On the down-side, a release of the final cut of Monkfish was put on hold indefinitely. After Tunstall was arrested in 2009 for creating a disturbance in a courtroom, Webber bailed him out of jail. Tunstall was subsequently committed to a prison mental-hospital, resulting in a year-long effort by Webber to have him released. Unsuccessful in helping Tiny’s case through legal channels, Webber released a new feature-length documentary, American Psych Ward about Tunstall’s unlawful imprisonment. After a week and a half of attention-grabbing headlines, and 4 days of packed screenings, Tunstall was released.
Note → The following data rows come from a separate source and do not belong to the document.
-- ==== Sys2Proof/WellFormed.lean ====
section
/-! DEFINITION. The checks the spec puts on terms: a build's parameters (00_scope.md R13, with R8's
range) and an assembler line's operand (30_encoding.md R77). A command needs no check of its own: the
operands of `Instr` have exactly the widths of R71. -/

namespace Sys2Proof

/-- R13: "The parameters are well formed only when" these hold. The 8-bit bounds are the fields'
widths, and `HIST_N <= 65535` is the width of `histN`. Sums are taken as numbers, so none wraps. -/
def Params.wellFormed (p : Params) : Bool :=
  decide (1 ≤ p.nPresPoll.toNat) &&
  decide (p.tLow1.toNat < p.tSlot.toNat) &&
  decide (p.tLow0.toNat < p.tSlot.toNat) &&
  decide (p.tRdl.toNat + p.tRds.toNat ≤ p.tSlot.toNat) &&
  decide (1 ≤ p.histN.toNat)

/-- A build the model gives a meaning. -/
abbrev Params.WellFormed (p : Params) : Prop := p.wellFormed = true

/-- R77: which operand a mnemonic line carries. OW.WRB has an integer 0..255, TM.ALRM has 0 or 1, "Other
mnemonics take no operand". -/
def Mnemonic.operandOk : Mnemonic → Option Nat → Bool
  | .owWrb, some b => decide (b ≤ 255)
  | .owWrb, none => false
  | .tmAlrm, some a => decide (a ≤ 1)
  | .tmAlrm, none => false
  | .owReset, o => o.isNone
  | .owRdb, o => o.isNone
  | .owRdrom, o => o.isNone
  | .owRdpwr, o => o.isNone
  | .tmRec, o => o.isNone
  | .tmRdy, o => o.isNone
  | .tmAvg, o => o.isNone

/-- R77, R78: a well-formed assembler line. `WR` takes a 64-bit value. -/
def AsmLine.wellFormed : AsmLine → Bool
  | .command m o => m.operandOk o
  | .tmRecf _ => true
  | .tmAlarm => true
  | .wr _ v => decide (v < 2 ^ 64)
  | .rd _ => true
  | .waitDone => true
  | .blank => true

end Sys2Proof
end

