-- ==== Sys2Proof/Machine/Float64.lean ====
section
/-! DEFINITION. IEEE 754 binary64 arithmetic as 00_scope.md R18 uses it (93_implementation_defined.md G5):
values are converted to exact integers in units of 2^-1074 (the least subnormal), computed exactly, and
rounded once to nearest, ties to even. -/

namespace Sys2Proof.Machine.F64

/-- Bit 63, the sign (R18). -/
def sign (x : Word) : Bool := x.msb

/-- Bits 62:0, the biased exponent and the fraction, as a number. -/
def magBits (x : Word) : Nat := x.toNat % 2 ^ 63

/-- The magnitude bits of infinity. -/
def infBits : Nat := 0x7FF * 2 ^ 52

/-- A NaN: exponent all ones, fraction nonzero. -/
def isNaN (x : Word) : Bool := decide (infBits < magBits x)

/-- An infinity: exponent all ones, fraction zero. -/
def isInf (x : Word) : Bool := magBits x == infBits

/-- The encoding with the given sign and magnitude bits. -/
def pack (neg : Bool) (mag : Nat) : Word := BitVec.ofBool neg ++ BitVec.ofNat 63 mag

/-- The NaN the arithmetic works with inside a computation; its payload is never shown (R155, I7). -/
def quietNaN : Word := 0x7FF8000000000000#64

/-- The exact value, in units of 2^-1074, of finite magnitude bits: a subnormal is its fraction, a normal
number is `(2^52 + fraction) * 2^(exponent - 1)`. -/
def unitsOfMag (m : Nat) : Nat :=
  if m / 2 ^ 52 = 0 then m % 2 ^ 52 else (2 ^ 52 + m % 2 ^ 52) * 2 ^ (m / 2 ^ 52 - 1)

/-- The exact value of a finite encoding in units of 2^-1074. -/
def valueOf (x : Word) : Int :=
  if sign x then -(unitsOfMag (magBits x) : Int) else (unitsOfMag (magBits x) : Int)

/-- How many low bits a magnitude of `q` units has beyond the 53 of a significand. -/
def excess (q : Nat) : Nat := Nat.log2 q - 52

/-- `num / den` rounded to the nearest integer, ties to even. -/
def roundHalfEven (num den : Nat) : Nat :=
  let q := num / den
  let r := num % den
  if den < 2 * r ∨ (2 * r = den ∧ q % 2 = 1) then q + 1 else q

/-- The magnitude bits nearest to `num / den` units, ties to even; a value too large is infinity. A
significand that rounds up to 2^53 carries into the exponent by the addition. -/
def roundMag (num den : Nat) : Nat :=
  let k := excess (num / den)
  min (k * 2 ^ 52 + roundHalfEven num (den * 2 ^ k)) infBits

/-- `f64_add(a, b)`, R18. -/
def add (a b : Word) : Word :=
  if isNaN a || isNaN b then quietNaN
  else if isInf a then (if isInf b && (sign a != sign b) then quietNaN else a)
  else if isInf b then b
  else
    let v := valueOf a + valueOf b
    if v = 0 then pack (sign a && sign b) 0 else pack (decide (v < 0)) (roundMag v.natAbs 1)

/-- `f64_div(a, b)`, R18. -/
def div (a b : Word) : Word :=
  let neg := sign a != sign b
  if isNaN a || isNaN b then quietNaN
  else if isInf a then (if isInf b then quietNaN else pack neg infBits)
  else if isInf b then pack neg 0
  else if magBits b = 0 then (if magBits a = 0 then quietNaN else pack neg infBits)
  else pack neg (roundMag (unitsOfMag (magBits a) * 2 ^ 1074) (unitsOfMag (magBits b)))

/-- `f64_of_nat(n)`, R18: exact for n < 2^53. -/
def ofNat (n : Nat) : Word := pack false (roundMag (n * 2 ^ 1074) 1)

/-- The place of a number that is no NaN in the IEEE order; the two zeros have the same place. -/
def orderKey (x : Word) : Int := if sign x then -(magBits x : Int) else (magBits x : Int)

/-- `f64_ge(a, b)`, R18: "false when either operand is NaN; +0.0 and −0.0 compare equal". -/
def ge (a b : Word) : Bool :=
  !isNaN a && !isNaN b && decide (orderKey b ≤ orderKey a)

/-- The NaN encoding taken from free bits (I7: "any value among the binary64 NaN encodings"): every NaN
is taken from itself. -/
def asNaN (x : Word) : Word := if isNaN x then x else x ||| quietNaN

/-- `bits64(f)` of a decimal literal (R78), rounded to nearest, ties to even. -/
def ofDecimal (f : Decimal) : Word :=
  match f.exp10 with
  | .ofNat e => pack f.negative (roundMag (f.digits * 10 ^ e * 2 ^ 1074) 1)
  | .negSucc e => pack f.negative (roundMag (f.digits * 2 ^ 1074) (10 ^ (e + 1)))

end Sys2Proof.Machine.F64
end

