/-- The fields of the sequencer that the current phase has initialised are equal. -/
def SameLive (a b : Sequencer) (ta tb : Micros) : Prop :=
  match a.phase with
  | .idle => True
  | .dispatch => a.cmd = b.cmd ∧ a.sample = b.sample
  | .resetLow => a.cmd = b.cmd ∧ ta = tb
  | .resetWait => a.cmd = b.cmd ∧ ta = tb
  | .presencePoll => a.cmd = b.cmd ∧ ta = tb ∧ a.pollcnt = b.pollcnt
  | .resetRecovery => a.cmd = b.cmd ∧ ta = tb
  | .validate => a.cmd = b.cmd ∧ a.romacc = b.romacc
  | .slotLow | .slotRelease | .slotSample | .slotRecovery =>
    a.cmd = b.cmd ∧ ta = tb ∧ a.reading = b.reading ∧ a.bitcnt = b.bitcnt ∧ a.shift = b.shift ∧
    (a.reading = true → decode a.cmd = .ok .owRdrom → a.bytecnt = b.bytecnt ∧ a.romacc = b.romacc)

/-- Two states that differ at most in what the sequencer has not initialised. -/
def Twins (s t : State) : Prop := s.agrees t ∧ SameLive s.seq t.seq s.bus.timer t.bus.timer

/-- Outcomes that are both next states which are twins, or the same stop. -/
inductive Alike : Host.Outcome State Fault Refusal → Host.Outcome State Fault Refusal → Prop where
  | next {s t} (h : Twins s t) : Alike (.next s) (.next t)
  | fault (f) : Alike (.fault f) (.fault f)
  | refused (r) : Alike (.refused r) (.refused r)

/-- Completion forgets the hidden fields. -/
theorem alike_complete (o : CmdOutcome) (s : State) (q : Sequencer) (τ : Micros) :
    Alike (.next (complete o s)) (.next (complete o (s.withHidden q τ))) := by
  cases o <;> exact .next ⟨⟨rfl, rfl⟩, trivial⟩

/-- Next states that are twins, part by part. -/
theorem Alike.mk {s t : State} (hp : s.seq.phase = t.seq.phase) (hw : s.withHidden t.seq t.bus.timer = t)
    (hl : SameLive s.seq t.seq s.bus.timer t.bus.timer) : Alike (.next s) (.next t) := .next ⟨⟨hp, hw⟩, hl⟩

/-- A choice on conditions that agree. -/
theorem Alike.ite {c c' : Prop} {hc : Decidable c} {hc' : Decidable c'} {x y x' y'} (h : c ↔ c')
    (hx : Alike x x') (hy : Alike y y') : Alike (@ite _ c hc x y) (@ite _ c' hc' x' y') := by
  by_cases k : c
  · rw [if_pos k, if_pos (h.1 k)]; exact hx
  · rw [if_neg k, if_neg (fun k' => k (h.2 k'))]; exact hy

/-- A command whose effects leave twins ends in twins. -/
theorem finish_ok_alike {s t : State} (o : CmdOutcome) (hw : s.withHidden t.seq t.bus.timer = t) :
    Alike (finish (.ok (s, o))) (finish (.ok (t, o))) := by
  rw [← hw]; exact alike_complete o s _ _
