-- ==== Sys2Proof/Tests/Slice0.lean ====
section
/-! SUPPORT. Tests of one step each, whose expected results are the vectors of 95_test_vectors.md or the examples
of the rules, and a witness for the hypotheses of every obligation. -/

namespace Sys2Proof.Tests

open Sys2Proof Sys2Proof.Machine

/-! ## Helpers -/

/-- The machine after reset whose environment will answer these levels. -/
def fresh (env : List Level) : State := { State.reset with bus := { Bus.reset with env := env } }

/-- The same with an open transaction. -/
def opened (env : List Level) : State :=
  { fresh env with status := { Status.reset with txn := true } }

/-- What the host does next. -/
def host (es : List Event) (s : State) : State := { s with pending := es }

/-- The default build with a history of `n` slots. -/
def withSlots (n : HistIndex) : Params := { Params.default with histN := n }

/-- A full history of three slots, which the cursor has gone round once. -/
def full3 (a b c : Word) : State :=
  { State.resetWith (withSlots 3#16) with
    slots := [some a, some b, some c]
    fill := 3#16
    cursor := 1#16
    status := { Status.reset with ready := true } }

/-- The state an outcome gives, for reading a field of it. -/
def after (o : Host.Outcome State Fault Refusal) : State :=
  match o with
  | .next s => s
  | .fault _ => State.reset
  | .refused _ => State.reset

/-- Whether an outcome is a next state. -/
def isNext (o : Host.Outcome State Fault Refusal) : Bool :=
  match o with
  | .next _ => true
  | .fault _ => false
  | .refused _ => false

theorem next_after {o : Host.Outcome State Fault Refusal} (h : isNext o = true) : o = .next (after o) := by
  cases o with
  | next s => rfl
  | fault f => simp [isNext] at h
  | refused r => simp [isNext] at h

/-- The machine after reset, `rst` being asserted. -/
def held (es : List Event) : State := { State.reset with rst := true, pending := es }

/-- A busy block of the cycle-level model in the given phase of a command. -/
def running (word : CmdWord) (ph : Phase) : State :=
  { State.reset with
    grain := .cycle
    status := { Status.reset with busy := true }
    seq := { Sequencer.idle with phase := ph, cmd := word } }

/-! ## WellFormed -/

theorem test_default_build : Params.default.wellFormed = true := by decide
theorem test_build_without_poll : { Params.default with nPresPoll := 0#32 }.wellFormed = false := by decide
theorem test_build_long_low1 : { Params.default with tLow1 := 65#32 }.wellFormed = false := by decide
theorem test_build_long_low0 : { Params.default with tLow0 := 65#32 }.wellFormed = false := by decide
theorem test_build_late_sample : { Params.default with tRds := 60#32 }.wellFormed = false := by decide
theorem test_build_last_sample : { Params.default with tRds := 59#32 }.wellFormed = true := by decide
theorem test_build_sum_does_not_wrap : { Params.default with tRds := 0xFFFFFFFF#32 }.wellFormed = false := by decide
theorem test_build_without_slot : (withSlots 0#16).wellFormed = false := by decide
theorem test_build_most_slots : (withSlots 65535#16).wellFormed = true := by decide

theorem test_line_byte_missing : (AsmLine.command .owWrb none).wellFormed = false := by decide
theorem test_line_byte_too_large : (AsmLine.command .owWrb (some 256)).wellFormed = false := by decide
theorem test_line_flag_missing : (AsmLine.command .tmAlrm none).wellFormed = false := by decide
theorem test_line_flag_too_large : (AsmLine.command .tmAlrm (some 2)).wellFormed = false := by decide
theorem test_line_operand_extra : [Mnemonic.owReset, .owRdb, .owRdrom, .owRdpwr, .tmRec, .tmRdy, .tmAvg].all
    (fun m => !(AsmLine.command m (some 0)).wellFormed) = true := by decide
theorem test_line_value_too_large : (AsmLine.wr .data (2 ^ 64)).wellFormed = false := by decide
theorem test_line_ill_formed_stands_for_nothing : assemble (.command .owWrb (some 256)) = none := by decide
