/-! ### The alu and the Mathematical family -/

/-- 41_mathematical.md section 2: the eight functions as arithmetic on 0 to 65535 (Sub by decision D3, log entry 3);
INC, DEC and NOT do not depend on `b`. -/
def Obligations.AluComputesTheEightFunctions : Prop :=
  ∀ a b : Word,
    (∀ k, (alu config .and a b).getLsbD k = (a.getLsbD k && b.getLsbD k)) ∧
    (∀ k, (alu config .or a b).getLsbD k = (a.getLsbD k || b.getLsbD k)) ∧
    (∀ k, (alu config .xor a b).getLsbD k = Bool.xor (a.getLsbD k) (b.getLsbD k)) ∧
    (alu config .add a b).toNat = (a.toNat + b.toNat) % 65536 ∧
    ((alu config .sub a b).toNat : Int) = ((a.toNat : Int) - b.toNat) % 65536 ∧
    (alu config .inc a b).toNat = (a.toNat + 1) % 65536 ∧
    ((alu config .dec a b).toNat : Int) = ((a.toNat : Int) - 1) % 65536 ∧
    (alu config .not a b).toNat = 65535 - a.toNat

/-- 41_mathematical.md section 2, the width law: at an 8-bit destination every function is the 8-bit function of the
low bytes, under either subtraction order. -/
def Obligations.TruncationCommutesWithTheAlu : Prop :=
  ∀ (c : Config) (f : MathFunc) (a b : Word), lowByte (alu c f a b) = alu8 c f (lowByte a) (lowByte b)

/-- 41_mathematical.md section 1, widening: the choice of D4 shows in exactly one case, an 8-bit src with a 16-bit dst:
elsewhere the two settings give the same state, and for every such pair of Targets some state tells them apart. -/
def Obligations.WideningShowsOnlyFromByteToWord : Prop :=
  (∀ (o : SubOrder) (w : AddrWrap) (f : MathFunc) (src dst : Target) (s : State),
    ¬ (byteTarget src = true ∧ byteTarget dst = false) →
      mathResult ⟨o, .zero, w⟩ f src dst s = mathResult ⟨o, .sign, w⟩ f src dst s) ∧
  (∀ (o : SubOrder) (w : AddrWrap) (src dst : Target), byteTarget src = true → byteTarget dst = false →
    ∃ s : State, mathResult ⟨o, .zero, w⟩ .not src dst s ≠ mathResult ⟨o, .sign, w⟩ .not src dst s)

/-- R123, R124: Target Mar is MAR itself with no writeback address; Target Memory fetches an address from the stream,
reads the big-endian word there, and is written back there at 16 bits. -/
def Obligations.WordOperandsResolve : Prop :=
  ∀ s : State,
    resolve config .mar s = { value := s.mar, place := .mar, state := s } ∧
    (resolve config .memory s).state = (fetchWord s).2 ∧
    (resolve config .memory s).value.toNat =
      (readByte s.mem (fetchWord s).1).toNat * 256 + (readByte s.mem (addrSucc (fetchWord s).1)).toNat ∧
    (resolve config .memory s).place = .wordAt (fetchWord s).1

/-- 41_mathematical.md section 1: Target Acc and Target Indirect enter zero-extended (D4, log entry 4): bits 15 to 8 are
0 and the low byte is ACC, or the byte at MAR; neither consumes a stream byte. -/
def Obligations.ByteOperandsResolveZeroExtended : Prop :=
  ∀ s : State,
    (resolve config .acc s).value.toNat = s.acc.toNat ∧ (resolve config .acc s).place = .acc ∧
    (resolve config .acc s).state = s ∧
    (resolve config .indirect s).value.toNat = (readByte s.mem s.mar).toNat ∧
    (resolve config .indirect s).place = .byteAt s.mar ∧ (resolve config .indirect s).state = s

/-- R125: the result is written at the width of the dst: ACC gets `r[7:0]`, MAR all of `r`, an Indirect place the byte
`r[7:0]`, a Memory place the word `r`; nothing else changes; an Indirect dst is at the MAR it was resolved with,
whatever the src. -/
def Obligations.WriteBackIsAtTheWidthOfTheDst : Prop :=
  ∀ (s : State) (r a : Word),
    writeDst .acc r s = { s with acc := r.extractLsb' 0 8 } ∧
    writeDst .mar r s = { s with mar := r } ∧
    (∃ m, writeDst (.byteAt a) r s = { s with mem := m } ∧ readByte m a = r.extractLsb' 0 8 ∧
      ∀ b, b ≠ a → readByte m b = readByte s.mem b) ∧
    (∃ m, writeDst (.wordAt a) r s = { s with mem := m } ∧ readWord m a = r ∧
      ∀ b, b ≠ a → b ≠ addrSucc a → readByte m b = readByte s.mem b) ∧
    (∀ src, mathPlace src .indirect s = .byteAt s.mar)

/-- AND (41_mathematical.md section 4): completes with `a & b` written to dst, for every pair of Targets; `AND x, x`
leaves every register and byte; an 8-bit src clears the high byte of a 16-bit dst (D4). -/
def Obligations.AndWritesTheConjunction : Prop :=
  ∀ s : State,
    (∀ src dst, exec (.and src dst) s =
      .next (writeDst (resolve config dst (resolve config src s).state).place
        ((resolve config src s).value &&& (resolve config dst (resolve config src s).state).value)
        (resolve config dst (resolve config src s).state).state)) ∧
    exec (.and .acc .acc) s = .next s ∧
    exec (.and .mar .mar) s = .next s ∧
    (∃ t, exec (.and .indirect .indirect) s = .next t ∧ t = { s with mem := t.mem } ∧
      ∀ a, readByte t.mem a = readByte s.mem a) ∧
    (∃ t, exec (.and .acc .mar) s = .next t ∧ t = { s with mar := t.mar } ∧
      t.mar.toNat = (s.acc &&& s.mar.extractLsb' 0 8).toNat) ∧
    (∃ t, exec (.and .indirect .memory) s = .next t ∧ readByte t.mem (fetchWord s).1 = 0x00)

/-- OR (41_mathematical.md section 4): completes with `a | b` written to dst, for every pair of Targets; `OR x, x`
leaves the registers; an 8-bit src leaves the high byte of a 16-bit dst (D4). -/
def Obligations.OrWritesTheDisjunction : Prop :=
  ∀ s : State,
    (∀ src dst, exec (.or src dst) s =
      .next (writeDst (resolve config dst (resolve config src s).state).place
        ((resolve config src s).value ||| (resolve config dst (resolve config src s).state).value)
        (resolve config dst (resolve config src s).state).state)) ∧
    exec (.or .acc .acc) s = .next s ∧
    exec (.or .mar .mar) s = .next s ∧
    (∃ t, exec (.or .acc .mar) s = .next t ∧ t = { s with mar := t.mar } ∧
      t.mar.extractLsb' 8 8 = s.mar.extractLsb' 8 8 ∧ t.mar.extractLsb' 0 8 = s.acc ||| s.mar.extractLsb' 0 8) ∧
    (∃ t, exec (.or .acc .memory) s = .next t ∧
      readByte t.mem (fetchWord s).1 = readByte s.mem (fetchWord s).1 ∧
      readByte t.mem (addrSucc (fetchWord s).1) = s.acc ||| readByte s.mem (addrSucc (fetchWord s).1))

/-- XOR (41_mathematical.md section 4): completes with `a ^ b` written to dst, for every pair of Targets; `XOR x, x`
clears x; an 8-bit src leaves the high byte of a 16-bit dst (D4). -/
def Obligations.XorWritesTheDifferenceBits : Prop :=
  ∀ s : State,
    (∀ src dst, exec (.xor src dst) s =
      .next (writeDst (resolve config dst (resolve config src s).state).place
        ((resolve config src s).value ^^^ (resolve config dst (resolve config src s).state).value)
        (resolve config dst (resolve config src s).state).state)) ∧
    exec (.xor .acc .acc) s = .next { s with acc := 0x00 } ∧
    exec (.xor .mar .mar) s = .next { s with mar := 0x0000 } ∧
    (∃ t, exec (.xor .indirect .indirect) s = .next t ∧ t = { s with mem := t.mem } ∧
      readByte t.mem s.mar = 0x00 ∧ ∀ a, a ≠ s.mar → readByte t.mem a = readByte s.mem a) ∧
    (∃ t, exec (.xor .acc .mar) s = .next t ∧ t = { s with mar := t.mar } ∧
      t.mar.extractLsb' 8 8 = s.mar.extractLsb' 8 8 ∧ t.mar.extractLsb' 0 8 = s.acc ^^^ s.mar.extractLsb' 0 8)

/-- ADD (41_mathematical.md section 4): completes with `(a + b) mod 65536` written to dst, for every pair of Targets;
`ADD ACC, ACC` doubles ACC at 8 bits; a byte is added unsigned into a word (D4); only the low byte of MAR counts in
ACC. -/
def Obligations.AddWritesTheSum : Prop :=
  ∀ s : State,
    (∀ src dst, exec (.add src dst) s =
      .next (writeDst (resolve config dst (resolve config src s).state).place
        ((resolve config src s).value + (resolve config dst (resolve config src s).state).value)
        (resolve config dst (resolve config src s).state).state)) ∧
    (∃ t, exec (.add .acc .acc) s = .next t ∧ t = { s with acc := t.acc } ∧
      t.acc.toNat = (2 * s.acc.toNat) % 256) ∧
    (∃ t, exec (.add .acc .mar) s = .next t ∧ t = { s with mar := t.mar } ∧
      t.mar.toNat = (s.acc.toNat + s.mar.toNat) % 65536) ∧
    (∃ t, exec (.add .mar .acc) s = .next t ∧ t = { s with acc := t.acc } ∧
      t.acc.toNat = (s.acc.toNat + s.mar.toNat % 256) % 256)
In addition to side-tracking Monkfish, Webber’s effort to have Tunstall released from prison indefinitely postponed the release of Northern Comfort, which he had shot with Greta Gerwig the previous year. The film was delayed until May 28, 2010, by which time, Gerwig had gone on to her mainstream acting career with titles such as Greenberg, Arthur and No Strings Attached. Despite the delay, Northern Comfort met with favorable reviews. According to the Boston Globe, “Webber and Gerwig create ornery sparks,” and The Weekly Dig called him the “Anti-James Cameron” as a result. The film also resulted in a “Best Feature” award from Southern New England Indie Film Fest.

Next, Webber began filming Milkweed, a drama starring Webber, Arthur Wahlberg (Mark’s eldest brother) and Ali Bell who helped him to produce Psych Ward, the year before. Again, despite Webber’s speedy filming technique, the film was delayed to promote the release of My America, a politically-charged drama which was shot in the spring of 2010 after the production of Milkweed began. The film had theatrical runs in Boston and Washington DC, The Boston Globe called the film, “a shocking drama on the subject of racism,” and was written about by The Detroit Free Press, The Washington Times, and several other publications.

Webber is currently working on the post-production for Milkweed.

In 2009, Rod co-founded Reel Fest, an independent film festival in Boston, MA, designed to celebrate innovation and experimentation in film and music. After three successful seasons, a second branch is being opened in Washington DC, call Reel Fest DC.

-As a musician, Rod’s songs have charted on college radio throughout the United States and Canada.

-As a filmmaker, he’s directed dramas, comedies and documentaries.

-Outside his own projects, Rod has worked as a cinematographer, and has had a wide range of acting roles in a variety of films.

-Composed the soundtrack to the film Sweetie.

-Was the music producer for the 2010 Broadway musical Viva Los Bastarditos.